Start of Block

-- ==== Sys2Proof/Machine/Lines.lean ====
section
/-! DEFINITION. Lines, pages and frames: what a line reads as, what storing one does (counters, cipher, journals,
mirror, parity), how a page gains a frame and gives it back. -/

namespace Sys2Proof.Machine

/-! ### Keys and counters (R311 to R326) -/

/-- The key a room's lines are under; none while a persistent room's slot is EMPTY. -/
def State.roomKey (s : State) (c : RoomCfg) : Option Key :=
  if c.persistent then (look s.lk.slots c.keySlot).map KeySlot.key else some s.lk.eph

/-- The last value of MAJOR. -/
def majorEnd : Nat := 2 ^ 57 - 1

/-- The floor a page with no stored counter block starts from (R321, R337). -/
def State.floorOf (s : State) (c : RoomCfg) : Nat :=
  if c.persistent then (match look s.lk.slots c.keySlot with | some k => k.floor | none => 0) else s.lk.ephFloor

/-- A page's counter block, stored or not (R321). -/
def Page.block (p : Page) (floor : Nat) : CounterBlock := p.ctr.getD { major := floor, minors := [], suspect := false }

/-- A line's minor counter. -/
def CounterBlock.minor (b : CounterBlock) (line : Nat) : Nat := lookD b.minors line 0

/-- The version of a counter block (R323). -/
def CounterBlock.version (b : CounterBlock) : Nat := (b.major * 8192 + (b.minors.map Prod.snd).sum) % 2 ^ 56

/-- Raises HIGH of a room's slot when a major counter passes it (R322). -/
def State.raiseHigh (s : State) (c : RoomCfg) (major : Nat) : State :=
  if c.persistent then
    { s with lk := { s.lk with slots := adjust s.lk.slots c.keySlot fun k =>
        if k.high < major then { k with high := major, changed := true } else k } }
  else s

/-- Sets a page's counter block, its version in the parent and HIGH (R322, R328). -/
def State.setBlock (s : State) (c : RoomCfg) (room page : Nat) (p : Page) (b : CounterBlock) : State × Page :=
  let s := s.raiseHigh c b.major
  ({ s with lk := { s.lk with versions := put s.lk.versions (pageKey room page) b.version } }, { p with ctr := some b })

/-- A line's ciphertext and MAC under its counters (R317, R318). -/
def encryptLine (key : Key) (room page line : Nat) (b : CounterBlock) (data : Line) (poison : Bool) : StoredLine :=
  let n := roomLine page line
  let ct := data ^^^ Config.keystream key room n b.major (b.minor line)
  { ct := ct, mac := Config.mac key room n b.major (b.minor line) ct, poison := poison }

/-- A stored line's plaintext. -/
def decryptLine (key : Key) (room page line : Nat) (b : CounterBlock) (x : StoredLine) : Line :=
  x.ct ^^^ Config.keystream key room (roomLine page line) b.major (b.minor line)

/-- The MAC of a stored line passes (R318). -/
def macOk (key : Key) (room page line : Nat) (b : CounterBlock) (x : StoredLine) : Bool :=
  x.mac == Config.mac key room (roomLine page line) b.major (b.minor line) x.ct

/-! ### Where a line stands -/

/-- A Larder slot holds a line. -/
def Page.slotHas (p : Page) (line : Nat) : Bool :=
  match p.slot with
  | some sl => sl.valid.getLsbD line
  | none => false

/-- A line as the Larder holds it. -/
def Page.slotLine (p : Page) (line : Nat) : Option StoredLine :=
  match p.slot with
  | some sl => if sl.valid.getLsbD line then look sl.lines line else none
  | none => none

/-- A line as the page's frame holds it. -/
def State.frameLine (s : State) (p : Page) (line : Nat) : Option StoredLine :=
  match p.entry.frame with
  | some a => (s.frame a).bind fun f => look f.lines line
  | none => none

/-- A line as stored: the Larder slot first, then the frame. -/
def State.storedLine (s : State) (p : Page) (line : Nat) : Option StoredLine :=
  match p.slotLine line with
  | some x => some x
  | none => s.frameLine p line

/-- The home slice's plaintext copy of a line (R146). -/
def State.pantryLine (s : State) (room page line : Nat) : Option PantryLine :=
  look s.ti.pantry (sliceKey (s.home room page) (lineKey room page line))

/-- The contribution of a member line to its stripe: zero while its minor counter is 0 (R347). -/
def State.contribution (s : State) (floor : Nat) (p : Page) (line : Nat) : Line × Mac :=
  if (p.block floor).minor line = 0 then (0, 0)
  else match s.storedLine p line with
    | some x => (x.ct, x.mac)
    | none => (0, 0)

/-- The parity position of a stripe for a host-line number (R348). -/
def Stripe.at_ (x : Stripe) (line : Nat) : Line × Mac := lookD x.lines line (0, 0)

/-- A member line rebuilt from the parity and the other members (R353); none when a second member is unavailable
(R356). -/
def State.rebuilt (s : State) (room page line : Nat) : Option StoredLine :=
  let d := s.part.stripeData
  let (st, m) := s.stripeOf page
  let x := s.stripe room st
  let others := (List.range d).filter fun i => i != m
  let parityHere := s.wingUp (s.parityWing room st) || (match x.parity with | some a => s.frameUp a | none => false)
  let reach := parityHere && others.all fun i =>
    match (s.page room (st * d + i)).entry.frame with
    | some a => s.frameUp a || (s.page room (st * d + i)).slotHas line
    | none => true
  if reach then
    let floor := match s.room room with | some r => s.floorOf r.cfg | none => 0
    let sum := others.foldl
      (fun acc i =>
        let c := s.contribution floor (s.page room (st * d + i)) line
        (acc.1 ^^^ c.1, acc.2 ^^^ c.2))
      (x.at_ line)
    some { ct := sum.1, mac := sum.2, poison := false }
  else none
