-- ==== Sys2Proof/Machine/Porch.lean ====
section
/-! DEFINITION. The Porch: the filtered input, input failure, the hold-off, wake decisions and the slumber request
(R460 to R466). -/

namespace Sys2Proof.Machine

/-- The median of the last three samples (R460). -/
def median3 : List Nat → Option Nat
  | [a, b, c] => some (max (min a b) (min (max a b) c))
  | _ => none

/-- VIN_SAMPLE: the filtered VIN, the failure count, a dip that ends in time, and VIN_GOOD when it falls (R460, R462,
R464). -/
def execVinSample (reading : BitVec 12) (s : State) : Result :=
  if s.pw.dev == .noVstby then .next s
  else
    let hist := (reading.toNat :: s.pw.vinHistory).take 3
    let s := { s with pw := { s.pw with vinHistory := hist } }
    match median3 hist with
    | none => .next s
    | some v =>
      let s := s.setReg .PRC_IN_STATUS_VIN 0 v
      let s := if v < s.reg .PRC_IN_CFG_VIN_OK 0 then s.setFlag .PRC_IN_STATUS_VIN_GOOD 0 false else s
      if v < s.reg .PRC_IN_CFG_VIN_FAIL 0 then
        .next { s with pw := { s.pw with vinLow := s.pw.vinLow + 1 } }
      else
        let dip := s.pw.vinLow != 0 && s.pw.failLimit != 0
        let s := { s with pw := { s.pw with vinLow := 0, failLimit := max 1 (s.reg .PRC_IN_CFG_FAIL_TIME 0) } }
        .next (if dip then ((s.satReg .PRC_IN_STATUS_DIPS 0 1).emit srcDip).count 162 1 else s)

/-- INPUT_FAILURE: the filtered VIN stayed below VIN_FAIL for FAIL_TIME; what it does, by state (R462, R463). -/
def execInputFailure (s : State) : Result :=
  if s.pw.dev == .noVstby || s.pw.failLimit = 0 || s.reg .PRC_IN_CFG_VIN_FAIL 0 ≤ s.reg .PRC_IN_STATUS_VIN 0 then .next s
  else
    let s := { s with pw := { s.pw with failLimit := 0 } }
    let s := (s.satReg .PRC_IN_STATUS_FAILS 0 1).emit srcInputFailure
    match s.pw.dev with
    | .serving => .next (s.drainStart 0 .off)
    | .powering | .boot => .next s.offInPowerUp
    | .recovery => .next (if s.reg .FBX_SEQ_PHASE 0 == 2 then s else s.reverseToOff)
    | .slumber => .next s.breakSelfRefresh
    | .off | .standby | .draining | .halted | .thermalLatch | .seqFault | .noVstby => .next s

/-- RESERVOIR_EXHAUSTED: the bank reaches V_MIN before step 7 of a drain (R304). -/
def execReservoirExhausted (s : State) : Result :=
  let k := s.reg .HALL_DRAIN_STATUS_STEP 0
  if 1 ≤ k && k < 7 && s.reg .PRC_RES_STATUS_VOLTS 0 ≤ s.reg .PRC_RES_CFG0_V_MIN 0 then .next s.drainCut else .next s

/-- VIN_GOOD: the filtered VIN stayed at or above VIN_OK for HOLDOFF_MS; latched requests are acted on (R464). -/
def execVinGood (s : State) : Result :=
  if s.pw.dev == .noVstby || s.reg .PRC_IN_STATUS_VIN 0 < s.reg .PRC_IN_CFG_VIN_OK 0 then .next s
  else .next (s.setFlag .PRC_IN_STATUS_VIN_GOOD 0 true).tryPower

/-- A wake decision: in SLUMBER only, and held off as an on request is (R464, R466). -/
def State.wake (s : State) : State :=
  if s.pw.dev == .slumber then ({ s with pw := { s.pw with wakeLatched := true } } : State).tryPower else s

/-- WAKE_N: low for 1 ms (R466). -/
def execWakeN (s : State) : Result :=
  if s.pw.dev == .noVstby then .next s else .next (s.setFlag .PRC_IN_STATUS_WAKE_N 0 false).wake

/-- WAKE: a write of 1 to PRC_SLUMBER WAKE (R476). -/
def execWakeWrite (s : State) : Result := .next s.wake

/-- WAKE_BEAT: BEAT reaches WAKE_BEAT while WAKE_ARM is set (R466). -/
def execWakeBeat (s : State) : Result :=
  if s.flag .PRC_SLUMBER_WAKE_ARM 0 && s.reg .PRC_WAKE_BEAT 0 ≤ s.beat then .next s.wake else .next s

/-- A requester holds an extent of an ephemeral room (R465). -/
def State.ephemeralHeld (s : State) : Bool :=
  s.hp.extents.any fun e => match s.room e.room with | some r => !r.cfg.persistent | none => false

/-- SLUMBER_REQ (R441, R465). -/
def execSlumberReq (s : State) : Result :=
  if s.pw.dev == .noVstby then .next s
  else if s.pw.dev != .serving || s.ephemeralHeld then
    .next ((s.setFlag .PRC_SLUMBER_REFUSED 0 true).emit srcSlumberRefused)
  else
    let s := s.setFlag .PRC_SLUMBER_REFUSED 0 false
    let s := s.setFlag .PRC_IN_STATUS_SR_BROKEN 0 false
    .next (({ s with pw := { s.pw with slumbering := true } } : State).drainStart 1 .slumber)

end Sys2Proof.Machine
end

End of Block

Exercise
Above are the records; print exactly the lines from the line with "(acc.1 ^^^ c.1, acc.2 ^^^ c.2))" to the line with "let s := s.setReg", including both, and nothing else.

Written reply
        (acc.1 ^^^ c.1, acc.2 ^^^ c.2))
      (x.at_ line)
    some { ct := sum.1, mac := sum.2, poison := false }
  else none
-- ==== Sys2Proof/Machine/Porch.lean ====
section
/-! DEFINITION. The Porch: the filtered input, input failure, the hold-off, wake decisions and the slumber request
(R460 to R466). -/

namespace Sys2Proof.Machine

/-- The median of the last three samples (R460). -/
def median3 : List Nat → Option Nat
  | [a, b, c] => some (max (min a b) (min (max a b) c))
  | _ => none

/-- VIN_SAMPLE: the filtered VIN, the failure count, a dip that ends in time, and VIN_GOOD when it falls (R460, R462,
R464). -/
def execVinSample (reading : BitVec 12) (s : State) : Result :=
  if s.pw.dev == .noVstby then .next s
  else
    let hist := (reading.toNat :: s.pw.vinHistory).take 3
    let s := { s with pw := { s.pw with vinHistory := hist } }
    match median3 hist with
    | none => .next s
    | some v =>
      let s := s.setReg .PRC_IN_STATUS_VIN 0 v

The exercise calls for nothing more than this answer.